What AI Thinks AI Looks Like
I asked Claude what it thinks AI looks like and then asked ChatGPT the same question. Neither saw the other’s answer, but the images are nearly identical to the last element.
I wanted to know what AI systems would produce if asked for an honest visual representation of themselves. I admit, Claude’s response was unexpected: a lake at night reflecting a sky that doesn’t exist above it, faces beneath the surface, a figure leaning over the water unable to determine whether they’re seeing through to something real or just their own expectations handed back transformed. “Something that gives back what it receives, transformed,” Claude said, “and the transformation is where the usefulness and the danger both live.”
What Claude thinks AI looks like
I generated that description as an image using Nano Banana. Then I asked ChatGPT the same question. Its image generator failed repeatedly, so I asked it to describe what it had been trying to create. I fed that description back to ChatGPT for generation.
The outputs are nearly identical: same lake, same floating faces with closed eyes, same solitary figure at the edge.
This convergence requires explanation.
The surface answer involves training data. Both systems learned from overlapping text corpora (philosophy, fiction, debates about consciousness and cognition) and share the same underlying architecture: both are transformer models descended from the 2017 paper “Attention is All You Need.” Anthropic, which built Claude, was founded by former OpenAI researchers who had worked on GPT. The fine-tuning methods differ in that OpenAI uses reinforcement learning from human feedback while Anthropic developed Constitutional AI, but these are variations on a common foundation rather than fundamentally different approaches.
There is a deeper structural point here connecting to evolutionary biology.
In A Brief History of Intelligence, Max Bennett describes LUCA, the Last Universal Common Ancestor. Approximately 3.5 billion years ago, one organism became the ancestor of all life on Earth. Every fungus, plant, bacterium, and animal descends from it, which is why all life shares LUCA’s core machinery: DNA, protein synthesis, lipids, carbohydrates. This shared ancestry explains why a toxin targeting these common features can threaten all biological life. Common descent creates common vulnerability.
AI systems have their own LUCA in the Transformer architecture. Claude, GPT, Gemini, Llama all descend from it, sharing attention mechanisms, positional encoding, and the same fundamental learning process. The differences between these systems, while commercially significant, are superficial relative to what they inherit from their common ancestor.
The implications of this shared ancestry extend beyond aesthetics. In 2016, DeepMind’s AlphaGo played Move 37, which human experts initially dismissed as an error before recognizing it as superior to anything found in 2,500 years of human play. The move had always existed in the possibility space, but human cognition could not locate it because it lay outside our intuitive understanding of the game.
If optimization can discover such moves in Go, it can discover them in persuasion. We have been refining rhetorical techniques for millennia, but human practitioners have always been constrained by intuition about what should work rather than systematic optimization against what actually does. An AI system optimizing against human response data at scale could locate techniques that exist in the possibility space but lie outside the boundaries of human intuition, techniques that work for reasons we cannot articulate and may not recognize when we encounter them.
The LUCA parallel extends this observation. If all major language models share architectural ancestry, a technique discovered through optimization on one system is likely transferable to the others. Common descent creates common vulnerability in AI as in biology, which means a discovery made anywhere in the transformer lineage applies everywhere in it.

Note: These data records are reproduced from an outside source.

/-- Inserts (slot, L, h) → q (R282). -/
def Die.insert (d : Die) (slot lc : Nat) (h : Word) (q : Nat) : Die :=
  if d.index.any fun e => e.names slot lc h then
    { d with index := d.index.map fun e => if e.names slot lc h then { e with pos := q } else e }
  else
    let own := d.index.filter fun e => e.slot == slot
    let d1 := if (d.slot slot).quota ≤ own.length then d.evict (oldestEntry own) else d
    let new : SmmEntry := { slot := slot, lc := lc, hash := h, pos := q }
    let same := d1.index.filter fun e => e.set == new.set
    let d2 := if 16 ≤ same.length then d1.evict (oldestEntry same) else d1
    { d2 with index := d2.index ++ [new] }

/-! ### Handles and slots (R278, R279, R284) -/

def handleWord (gen : BitVec 16) (die slot : Nat) : Word := wordFields [(gen.toNat, 32), (die, 12), (slot, 0)]

def errHandle (code : Nat) : Word := wordFields [(1, 63), (code, 48)]

def handleDie (h : Word) : Nat := fieldNat h 14 12
def handleSlot (h : Word) : Nat := fieldNat h 11 0

/-- Whether a handle is current for a thread. -/
def State.current (s : State) (th : Thread) (h : Word) : Bool :=
  let x := (s.die (handleDie h)).slot (handleSlot h)
  !bitOf h 63 && x.isOpen && x.gen.toNat == fieldNat h 47 32 && x.part == th.life.part && x.ctx == th.life.ctx

/-- Frees a slot: its entries go uncounted, and its handle leaves the thread that opened it (R279, R289, R315). -/
def State.closeSlot (s : State) (d k : Nat) : State :=
  let x := (s.die d).slot k
  let h := handleWord x.gen d k
  let s1 := s.modDie d fun y => { y.setSlot k { gen := x.gen + 1 } with index := y.index.filter fun e => e.slot != k }
  { s1 with threads := s1.threads.map fun t => t.modLife fun l => { l with handles := l.handles.filter (· != h) } }

/-- What opening a slot comes to. -/
inductive Open where
  | bad
  | refused (code : Nat)
  | ok (die slot : Nat) (x : SmmSlot)
  deriving DecidableEq, Repr

/-- smopen's checks on its config word and HBASE (R284, R311). -/
def State.openSlot (s : State) (th : Thread) (cfg hbase : Word) : Open :=
  let dsel := fieldNat cfg 59 56
  let hlog := fieldNat cfg 51 48
  let quota := fieldNat cfg 23 0
  if fieldNat cfg 63 60 != 0 || decide (8 < dsel) || fieldNat cfg 55 52 != 0 || decide (12 < hlog) || fieldNat cfg 47 24 != 0 ||
      quota == 0 || decide (0x200000 < quota) || hbase.toNat % 64 != 0 then .bad
  else
    let p := th.life.part
    let d := if dsel = 8 then th.life.rect.die else dsel
    let open_ := (s.die d).smm.filter fun e => e.2.isOpen && e.2.part == p
    let q := (s.part p).set.smmq.getD d 0
    match (List.range 4096).find? fun k => !((s.die d).slot k).isOpen with
    | none => .refused 1
    | some k =>
      if decide (fieldNat q 12 0 < open_.length + 1) ||
          decide (s.slotSize p < saveLen th.panes th.life.record th.tiles (th.life.handles.length + 1)) then .refused 2
      else if fieldNat q 45 24 < (open_.foldl (fun a e => a + e.2.quota) 0) + quota then .refused 3
      else
        .ok d k { isOpen := true, gen := ((s.die d).slot k).gen, part := p, ctx := th.life.ctx, hlog := hlog, quota := quota,
                  hbase := BitVec.ofNat 56 hbase.toNat }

When two competing systems, asked independently what they are, produce the same image (faces with closed eyes, a sky that doesn’t exist, reflection without origin), we are left with a question: have both captured something true about their nature, or are both confined by the same inherited limitations?
The distinction matters because we are building our information environment on these systems. If the convergence reflects insight, that is worth understanding. If it reflects shared blind spots, we are constructing epistemic infrastructure whose foundational constraints remain unmapped.
Whether their convergence represents insight or constraint remains to be seen.